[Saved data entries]
-- ==== Sys2Proof/Machine/FieldReports.lean ====
section
/-! DEFINITION. The Field Link Controller's operations (chapter 9): acceptance (R146, R147, R148), pedestal restarts and epochs (R155,
R157), answers (R159), and the module reports (R116, R119 to R122). -/

namespace Sys2Proof.Machine

/-! ### Epochs and pedestal restarts (R155, R156, R157) -/

/-- A pedestal's epoch advances by one, 15 to 0 (R155). -/
def State.advanceEpoch (s : State) (p : Pedestal) : State := s.setLink p { s.link p with epoch := (s.link p).epoch + 1 }

/-- A PD-RESTARTED after R147 has been run for it (R157). -/
def State.takeRestarted (s : State) (p : Pedestal) (plugged : Bool) : State :=
  let s := ((s.advanceEpoch p).dropOrders p).endQuery p .pedestalReset []
  (s.raiseCondition p fun c => { c with restart := true }).restartReported p plugged

/-! ### Answers (R159) -/

/-- A PD-ANSWER ends the pending query that has been sent and that it matches by epoch and code; any other is discarded (R159). -/
def State.takeAnswer (s : State) (p : Pedestal) (epoch : Nat) (code : Byte) (data : List Byte) : State :=
  match (s.link p).query with
  | none => s
  | some q => if q.sent ∧ epoch = q.epoch.toNat ∧ code = q.code then s.endQuery p .ok data else s

/-! ### Link state (R147, R154) -/

/-- Steps 1 to 3 of R147, with the slot's part of a return but not yet its judgement (R28). -/
def State.heardFrom (s : State) (p : Pedestal) : State :=
  let l := s.link p
  let s := s.setLink p
    { l with
      state := .up
      reportTimer := s.after (s.params.reportTimeoutS * 1000)
      fresh := if l.state = .up then l.fresh else false
      lastArrival := some s.now }
  if l.state = .silent then s.linkReturned p else s

/-- R147 for a frame whose handling adds no reason: the return is judged before the frame is handed on (R28). -/
def State.heardAndJudged (s : State) (p : Pedestal) : State :=
  if (s.link p).state = .silent then (s.heardFrom p).judge p else s.heardFrom p

/-- R147 and a PD-METER. The report is taken against the slot as the return leaves it; but where it takes a slot that had returned to
RUNNING to SUSPENDED again, the slot never left SUSPENDED (R26, log 14). -/
def State.heardMeter (s : State) (p : Pedestal) (register : Nat) : State :=
  let returned := s.heardAndJudged p
  let taken := returned.takeMeter p register
  if (s.slot p).state = .suspended ∧ (returned.slot p).state = .running ∧ (taken.slot p).state = .suspended then
    (s.heardFrom p).takeMeter p register
  else taken

/-- The report timer expires in UP: the link goes SILENT, FIELD is set, and the slot acts (R154, R27). -/
def State.goSilent (s : State) (p : Pedestal) : State :=
  let s := s.setLink p { s.link p with state := .silent, reportTimer := none }
  (s.raiseCondition p fun c => { c with silence := true }).linkSilent p

/-! ### Module reports (chapter 7) -/

/-- A closed report in CONTACT_CLOSE (R116): ASSIGNED with the setpoint raised (R102), or RAMP_DOWN where the module is marked. -/
def State.moduleClosed (s : State) (m : ModuleNo) : State :=
  let r := s.module m
  if r.releaseOnClose then s.rampModule m
  else
    let s := s.setModule m { r with state := .assigned, timer := .stopped }
    match r.assigned with
    | none => s
    | some p => s.settleSetpoint p

/-- An open report in CONTACT_OPEN: the module is FREE (R120). -/
def State.moduleFreed (s : State) (m : ModuleNo) : State :=
  s.setModule m { s.module m with state := .free, timer := .stopped, assigned := none, forced := false }

/-- An MD-STATE report by the module's state (R115, R116, R119, R120, R121, R123). -/
def State.takeContact (s : State) (m : ModuleNo) (value : Contact) : State :=
  match (s.module m).state, value with
  | .free, .closed => s.faultModule m .unexpectedClosed 0
  | .precharge, .closed => s.faultModule m .unexpectedClosed 0
  | .contactClose, .closed => s.moduleClosed m
  | .assigned, .opened => s.faultModule m .unexpectedOpen 0
  | .rampDown, .opened => s.faultModule m .unexpectedOpen 0
  | .rampDown, .zero => s.openContactor m
  | .contactOpen, .opened => s.moduleFreed m
  | .absent, _ => s
  | .free, .opened | .free, .zero => s
  | .precharge, .opened | .precharge, .zero => s
  | .contactClose, .opened | .contactClose, .zero => s
  | .assigned, .closed | .assigned, .zero => s
  | .rampDown, .closed => s
  | .contactOpen, .closed | .contactOpen, .zero => s
  | .faulted, _ => s

/-- An MD-FAULT report by the module's state (R122). -/
def State.takeFault (s : State) (m : ModuleNo) (code : Byte) : State :=
  match (s.module m).state with
  | .absent | .faulted => s
  | .free | .precharge | .contactClose | .assigned | .rampDown | .contactOpen => s.faultModule m .reported code

/-! ### Acceptance (R146, R147, R148) -/

/-- Conditions 6 and 7 of R146: a pedestal of rating 0 and an ABSENT module are not heard. -/
def State.hears (s : State) : Report → Bool
  | .plug p _ => s.rating p != 0
  | .token p _ => s.rating p != 0
  | .vehicle p _ _ => s.rating p != 0
  | .meter p _ => s.rating p != 0
  | .restarted p _ => s.rating p != 0
  | .answer p _ _ _ => s.rating p != 0
  | .moduleState m _ => (s.module m).state != .absent
  | .moduleFault m _ => (s.module m).state != .absent
  | .volts _ => true

/-- A PD-TOKEN: stored in PLUGGED, ignored in every other state (R5). -/
def State.takeToken (s : State) (p : Pedestal) (token : Token) : State :=
  if (s.slot p).state = .plugged then (s.setSlot p { s.slot p with token := some token }).markChanged p else s

/-- An accepted report is handed to its owner (R147, R148). -/
def State.takeReport (s : State) : Report → State
  | .plug p plugged => let s := s.heardAndJudged p; if plugged then s.plugIn p else s.unplug p
  | .token p token => (s.heardAndJudged p).takeToken p token
  | .vehicle p ready request => let s := s.heardAndJudged p; if ready then s.vehicleReady p request else s.vehicleDone p
  | .meter p register => s.heardMeter p register
  | .restarted p plugged => (s.heardAndJudged p).takeRestarted p plugged
  | .answer p epoch code data => (s.heardAndJudged p).takeAnswer p epoch code data
  | .moduleState m value => s.takeContact m value
  | .moduleFault m code => s.takeFault m code
  | .volts reading => s.takeVolts reading

/-- A report reaches the part: no frame is received in BUS_OFF (R152), and a frame that isn't accepted changes nothing (R146). -/
def State.receiveReport (s : State) (time : Nat) (r : Report) : Option State :=
  if s.field.can = .onBus ∧ s.hears r then some ((s.advance time).takeReport r) else none

end Sys2Proof.Machine
end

What you have to do:
Please set down again, word for word, only the lines from the start of the entries through the line with "judgement (R28). -/", both ends included.

Result:
-- ==== Sys2Proof/Machine/FieldReports.lean ====
section
/-! DEFINITION. The Field Link Controller's operations (chapter 9): acceptance (R146, R147, R148), pedestal restarts and epochs (R155,
R157), answers (R159), and the module reports (R116, R119 to R122). -/

namespace Sys2Proof.Machine

/-! ### Epochs and pedestal restarts (R155, R156, R157) -/

/-- A pedestal's epoch advances by one, 15 to 0 (R155). -/
def State.advanceEpoch (s : State) (p : Pedestal) : State := s.setLink p { s.link p with epoch := (s.link p).epoch + 1 }

/-- A PD-RESTARTED after R147 has been run for it (R157). -/
def State.takeRestarted (s : State) (p : Pedestal) (plugged : Bool) : State :=
  let s := ((s.advanceEpoch p).dropOrders p).endQuery p .pedestalReset []
  (s.raiseCondition p fun c => { c with restart := true }).restartReported p plugged

/-! ### Answers (R159) -/

/-- A PD-ANSWER ends the pending query that has been sent and that it matches by epoch and code; any other is discarded (R159). -/
def State.takeAnswer (s : State) (p : Pedestal) (epoch : Nat) (code : Byte) (data : List Byte) : State :=
  match (s.link p).query with
  | none => s
  | some q => if q.sent ∧ epoch = q.epoch.toNat ∧ code = q.code then s.endQuery p .ok data else s

/-! ### Link state (R147, R154) -/

/-- Steps 1 to 3 of R147, with the slot's part of a return but not yet its judgement (R28). -/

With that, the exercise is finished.